At the CASBAA Convention, there was interesting discussion between yourself, Astro COO Henry Tan and GroupM CEO Mark Patterson on measurement. Since then, have there been any follow-up developments on ways to improve the measurement system for pay-TV? What would you personally like to see materialise from the advertising industry on that front and, for you, what does the measurement utopia look like?
One thing is for sure – measurement has not caught up with technology and how people now watch TV. The good news, at least, is that there is a general recognition and desire to change and find a new formula – for instance, Kantar is now measuring out-of-home TV viewing.

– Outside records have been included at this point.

-- ==== Sys2Proof/Tests/Slice0.lean ====
section
/-! SUPPORT. Tests: for every command a state and operands that meet the premises of its statements, ill-formed terms that WellFormed refuses, and results of the spec's worked examples. -/

set_option Elab.async false

open Sys2Proof Sys2Proof.Machine Sys2Proof.Safety

namespace Sys2Proof.Tests

/-! ## A small module at work -/

/-- A queue of a context. -/
def queueIn (c i : Nat) : Queue :=
  { ctx := c, qindex := i, ringVa := 0x180000, ringSlots := 64, replyVa := 0x190000, replySlots := 64, stateVa := 0x1A0000, msix := none
    hitch := none, batchWait := 0, consumed := 0, done := 0, lastTail := 0, qflags := 0, dbErrors := 0, stopping := false }

/-- A bucket of 64 elements that this module alone contributes to. -/
def bucket (tag : Nat) (st : BktState) : Bkt :=
  { tag := tag, lowrank := false, demoted := false, receive := true, startContrib := true, proceed := false, doneSignal := false, route := 0
    rank := 0, windowLog2 := 0, rows := 8, cols := 8, gVa := 0x20000, outVa := 0x21000, eVa := 0, qVa := 0, workVa := 0, doneHitch := 0
    state := st, activeMs := 0, sentLastMs := none, firstSlot := 0, slots := [], released := [], grantIn := 0, grantOut := 16
    localRead := [], contribGiven := none, upTaken := [], upGone := [], finals := [], statuses := [], partialSeen := false
    checkSeen := false, missing := none, cause := 0, nonfinite := 0, poisoned := 0, contribCount := 0, deficient := 0
    mFormed := false, reformed := false, lrStep := 0 }

/-- A tail's route: this module contributes, and two others send to it. -/
def routeSet : Route :=
  { contrib := true, tail := true, down := 0, parent := 0, ups := [3, 4], children := [3], c := 3, contribSum := 9, waitMs := 100, finalMs := 100 }

def plan (armed : Bool) (b : Bkt) : Plan :=
  { owner := 1, jobKey := 77, lrMin := 65536, statusVa := 0x22000, spWork := 0, routes := [routeSet], buckets := [b]
    armed := if armed then some 5 else none, prevStep := if armed then some 5 else none, hitch := 10, v := 0, begun := armed, stray := 0, stale := 0 }

/-- An enabled group of 128 parameters at the bottom of tier S. -/
def group : TklGroup :=
  { base := 0, nParams := 128, gVa := 0x30000, wVa := 0x31000, scaleVa := 0, hitch := 0, wFmt := 2, wBlocking := 0, wCols := 0, gflags := 1
    rsvd := List.replicate 18 0, b1 := 0, c1 := 0, b2 := 0, c2 := 0, am := 0, ag := 0, ap := 0, eps := 0, t := 0, p1 := 0, p2 := 0, eta := 0
    mu := 0, stepArmed := true }

/-- Context 1 maps its first 2 MiB at device address 0x200000. -/
def mapped (s : State) : State :=
  physPut 0x103000 (leBytes 8 0x200007) (physPut 0x102000 (leBytes 8 0x103001) (physPut 0x100000 (leBytes 8 0x102001) s))

def ctx1 : Ctx := { noCtx with state := .live, gen := 5, poolBase := 0x100000, poolSize := 0x100000, nBanks := 4 }

/-- A module past start-up, with context 1, its queue 5, hitch 10, telltale slot 3, window 0, plans 0 and 1 and Tackle group 0. -/
def running : State :=
  mapped { State.reset with
    nextUid := 20
    clk := { State.reset.clk with uptimeMs := 1000 }
    pwr := { State.reset.pwr with phase := .running, inputOk := true, pwrEn := true, perstLow := false, sysResetLow := false }
    log := { State.reset.log with booted := true }
    str := { State.reset.str with phasesDone := 8, held := 0x1F, levelsLogged := 0x1F }
    fw := { State.reset.fw with verA := true }
    ctxs := [(0, { noCtx with state := .live, gen := 1 }), (1, ctx1)]
    queues := [(4, queueIn 0 0), (5, queueIn 1 0)]
    hitches := [(10, { value := 3, owner := some 1, regs := [] })]
    mem := { State.reset.mem with banks := (List.range 48).map some, tsChannels := List.range 12, ready := true }
    arr := { State.reset.arr with
      rowMap := List.range 192, colMap := List.range 192, rowLanes := [199, 198], colLanes := [199, 198], shapeReg := 0xC8C80000 }
    wins := [(0, { valid := true, epoch := 0, dev := 3, ctx := 1, gen := 9, hitchKind := false, read := true, write := true, base := 0, length := 0x1000
                   owner := 1, ownerGen := 5 })]
    lnk := { State.reset.lnk with
      deviceIdValid := true, deviceId := 2, routing := [(3, 0x8000)]
      links := { Link.initial with state := .up, trained := true } :: List.replicate 31 Link.initial }
    spl := { plans := [(0, plan true (bucket 7 .active)), (1, plan false { (bucket 8 .idle) with lowrank := true, rank := 2 })], order := [0] }
    tkl := { State.reset.tkl with groups := [(0, group)], owner := some 1 }
    ttls := [(3, { owner := some 1, written := 0, zeros := 0, saturated := 0, nonfinite := 0, maxExp := 0 })]
    pci := { State.reset.pci with crs := false, inReset := false } }

def q0 : Issuer := .queue 4
def q1 : Issuer := .queue 5
def pt : Issuer := .port 3

/-- A host that has written nothing and answers every read. -/
def noNews : HostNews := { cells := [], refused := [], silent := [] }

/-- A packet of a LENGTH with the words given, the rest 0. -/
def pkt (i : Issuer) (len : Nat) (ws : List (Nat × Nat)) : Packet :=
  { issuer := i, opcode := 0, flags := if 4 < len then 0x10 else 0, length := BitVec.ofNat 8 len, rsvd := 0, seq := 7, cookie := 9
    params := (List.range (4 * len - 4)).map fun w => BitVec.ofNat 32 (((ws.find? fun x => x.1 == w + 4).map Prod.snd).getD 0) }

/-! ## Packets that are accepted (the premises of the completion statements) -/

def ready (op : Nat) (p : Packet) (s : State) : Bool :=
  alive s && mayStart s (packetNo op p s) (asOp op p) && (headerVerdict (takenUp op p s) (asOp op p)).isNone

theorem ready_of {op : Nat} {p : Packet} {s : State} (h : ready op p s = true) : Ready op p s := by
  simpa [ready, Ready, and_assoc] using h

theorem accepted_of {op : Nat} {k : State → Packet → Checks} {p : Packet} {s : State}
    (h : (ready op p s && (verdict (k (takenUp op p s) (asOp op p))).isNone) = true) : Accepted op k p s := by
  rw [Bool.and_eq_true] at h
  exact ⟨ready_of h.1, by simpa using h.2⟩
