-- ==== Sys2Proof/Decode.lean ====
section
/-! DEFINITION. The decoder and the encoder of instruction words (R96 to R110).
The operation fields of a word name one candidate instruction; the word is that instruction only
if it is exactly the candidate's encoding, so that every must-be-zero field is 0, and the
candidate is well formed. -/

namespace Sys2Proof

/-- Code of an element type (R99). -/
def VType.code : VType → Nat
  | .f32 => 0 | .bf16 => 1 | .f16 => 2 | .df8 => 3 | .i32 => 4 | .i16 => 5 | .i8 => 6 | .rns => 7

/-- The element type that the low three bits name (R99). -/
def VType.ofCode (n : Nat) : Option VType :=
  match n % 8 with
  | 0 => some .f32 | 1 => some .bf16 | 2 => some .f16 | 3 => some .df8
  | 4 => some .i32 | 5 => some .i16 | 6 => some .i8 | _ => some .rns

/-- Code of a condition (R103). -/
def Cond.code : Cond → Nat
  | .eq => 0 | .ne => 1 | .lt => 2 | .ge => 3 | .ltu => 4 | .geu => 5

/-- The condition that the low three bits name (R103). -/
def Cond.ofCode (n : Nat) : Option Cond :=
  match n % 8 with
  | 0 => some .eq | 1 => some .ne | 2 => some .lt | 3 => some .ge | 4 => some .ltu | 5 => some .geu
  | _ => none

/-- Code of an FCMP condition (R104). -/
def FCond.code : FCond → Nat
  | .eq => 0 | .ne => 1 | .lt => 2 | .le => 3 | .un => 4

/-- The FCMP condition that the low three bits name (R104). -/
def FCond.ofCode (n : Nat) : Option FCond :=
  match n % 8 with
  | 0 => some .eq | 1 => some .ne | 2 => some .lt | 3 => some .le | 4 => some .un
  | _ => none

/-- Code of an FCVT format (R104). -/
def FFmt.code : FFmt → Nat
  | .f32 => 0 | .bf16 => 1 | .f16 => 2 | .df8 => 3 | .i32 => 4 | .u32 => 5 | .i64 => 6

/-- The FCVT format that the low three bits name (R104). -/
def FFmt.ofCode (n : Nat) : Option FFmt :=
  match n % 8 with
  | 0 => some .f32 | 1 => some .bf16 | 2 => some .f16 | 3 => some .df8
  | 4 => some .i32 | 5 => some .u32 | 6 => some .i64
  | _ => none

/-- Code of an LDX size (R106). -/
def LdSize.code : LdSize → Nat
  | .b => 0 | .h => 1 | .w => 2 | .d => 3 | .bu => 4 | .hu => 5 | .wu => 6

/-- The LDX size that the low three bits name (R106). -/
def LdSize.ofCode (n : Nat) : Option LdSize :=
  match n % 8 with
  | 0 => some .b | 1 => some .h | 2 => some .w | 3 => some .d
  | 4 => some .bu | 5 => some .hu | 6 => some .wu
  | _ => none

/-- Code of an STX size (R106). -/
def StSize.code : StSize → Nat
  | .b => 0 | .h => 1 | .w => 2 | .d => 3

/-- The STX size that the low two bits name (R106). -/
def StSize.ofCode (n : Nat) : Option StSize :=
  match n % 4 with
  | 0 => some .b | 1 => some .h | 2 => some .w | _ => some .d

/-- Code of a FENCE kind (R106). -/
def FenceKind.code : FenceKind → Nat
  | .acquire => 0 | .release => 1 | .full => 2

/-- The FENCE kind that the low two bits name (R106). -/
def FenceKind.ofCode (n : Nat) : Option FenceKind :=
  match n % 4 with
  | 0 => some .acquire | 1 => some .release | 2 => some .full
  | _ => none

/-- Code of a scope (R69). -/
def Scope.code : Scope → Nat
  | .strand => 0 | .core => 1 | .tile => 2 | .device => 3 | .domain => 4

/-- The scope that the low three bits name (R69). -/
def Scope.ofCode (n : Nat) : Option Scope :=
  match n % 8 with
  | 0 => some .strand | 1 => some .core | 2 => some .tile | 3 => some .device | 4 => some .domain
  | _ => none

I’m hopeful that all this debate will lead to a solution, although every company involved in the process has a different agenda, and I’m not sure CASBAA is in the right position to drive it. Mark’s [Patterson, GroupM’s Asia CEO] biggest problem is funding. He needs to get funding from all members. And we must understand that not everyone has dual revenue model – for some it’s just a subscription model with no reliance on advertising, so there’s less need to get into the numbers game. It’s a very complex issue as we all have different needs. But what is clear is that ad dollars are not moving to pay-TV as they should be, based on the audiences that we’re getting for advertisers. Yes, spend is shifting, but not as fast as it should be.
How confident are you that 2015 will be a good year for media in Asia?
We have a good momentum going into 2015, although there will always be headwinds in some markets. Asia is still a better place to be in than a lot of other places. We’re quietly confident.